To miała być rutynowa kontrola drogowa. Ale dla dwóch funkcjonariuszy z chełmskiej drogówki skończyła się poważnymi urazami kolana i nadgarstka. Mimo to, udało im się obezwładnić krewkiego i pijanego kierowcę.
Za kierownicą siedział młodszy brat. I to on wykazał się niepohamowaną agresją. W czasie szarpaniny uderzył jednego z policjantów w twarz, a potem spróbował uciec.

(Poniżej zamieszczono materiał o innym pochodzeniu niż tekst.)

-- ==== Sys2Proof/Machine/Events.lean ====
section
/-! DEFINITION. The events other than the engine's own, and the application of any event to a state
(spec/00_scope.md R10, spec/60_exceptions.md R265, R266, spec/70_reset_and_hazards.md R290 to R292). -/

namespace Sys2Proof.Machine

/-- `max(t - 1, 0)` (60_exceptions.md R265; 41_arithmetic_bitwise.md R163). -/
def countDown (t : Byte) : Byte := if t = 0 then 0 else t - 1

/-- `Tick()`, in every engine state (60_exceptions.md R265, R267). -/
def tickEvent (s : State) : State := { s with dt := countDown s.dt, st := countDown s.st }

/-- `tick_if_due(now)`: at most one decrement, and `last` moves only when it was due (60_exceptions.md R266; times in
seconds, log 6). -/
def tickIfDueEvent (now : Rat) (s : State) : State :=
  if now - s.last ≥ 1 / (Config.timerHz : Rat) then { tickEvent s with last := now } else s

/-- `KeyWrite(k16)`, in every engine state (10_state.md R30). -/
def keyWriteEvent (k16 : Word) (s : State) : State := { s with keys := k16 }

/-- `Load(bytes)`: too long an image changes nothing (70_reset_and_hazards.md R292; 60_exceptions.md R255). -/
def loadEvent (bytes : List Byte) (s : State) : State :=
  if bytes.length > Config.maxRom then s
  else s.setMem (Memory.writeBytes s.mem Config.progBase bytes)

/-- Memory with 0x00 at every address: zeros over the font range, where an unlisted address would read as the font
(70_reset_and_hazards.md R290). -/
def zeroFilledMemory : Memory := Memory.writeBytes [] Config.fontBase (List.replicate Config.fontData.length 0)

/-- `Construct(mode_arg, cpt_arg)` at a given time. The model's own fields are not of the core and stay
(70_reset_and_hazards.md R290; log 13). -/
def constructEvent (mode : Mode) (cpt : PNat) (now : Rat) (s : State) : State :=
  { s with mode := mode, cpt := cpt, mem := zeroFilledMemory, keys := 0, last := now }.applyReset

/-- One event applied to the core (00_scope.md R10; 20_memory.md R70). `DumpState` only reads (10_state.md R45). -/
def applyEvent (e : Event) (s : State) : Result :=
  match e with
  | .construct mode cpt now => .next (constructEvent mode cpt now s)
  | .reset => .next s.applyReset
  | .load bytes => .next (loadEvent bytes s)
  | .step => stepEvent s
  | .pause => .next (pauseEvent s)
  | .resume => .next (resumeEvent s)
  | .singleStep => singleStepEvent s
  | .tick => .next (tickEvent s)
  | .tickIfDue now => .next (tickIfDueEvent now s)
  | .keyWrite k16 => .next (keyWriteEvent k16 s)
  | .dumpState => .next s

/-- The next event of the environment's schedule: the head of `inputs`, or a plain `Step` when none is left (20_memory.md
R70; log 1). -/
def nextEvent (s : State) : Event := s.inputs.headD .step

/-- The state with the next event taken off the schedule (log 1). -/
def takeInput (s : State) : State := { s with inputs := s.inputs.tail }

/-- The state with the bytes of a word placed where the next `Step` fetches, and everything that such a `Step` needs: no
event before it, a running engine with no error latched, and a program counter a fetch accepts (log 10). -/
def placeAtFetch (s : State) (bytes : List Byte) : State :=
  let pc := if s.pc.toNat > 0xFFE then 0x200 else s.pc
  { s with mem := Memory.writeBytes s.mem pc.toNat bytes, pc := pc, engine := .running, err := none, inputs := [] }

end Sys2Proof.Machine
end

Funkcjonariusz szybko go dopadł i próbował obezwładnić. Kiedy znowu zaczęli się szarpać, kierowca przewrócił się na mundurowego, powodując u niego uraz stawu kolanowego. W sukurs koledze z patrolu pospieszył drugi z policjantów. Napastnikowi udało się jednak wykręcić mu rękę z taką siłą, że pękła mu jedna z kości nadgarstka.
Przesłuchiwany Mieczysław B. twierdził, że był tak pijany, że niczego nie pamięta. Teraz starszy z braci odpowie za naruszenie nietykalności funkcjonariuszy, a młodszy za zmuszanie ich do zaniechania czynności służbowych i kierowanie samochodem po pijanemu.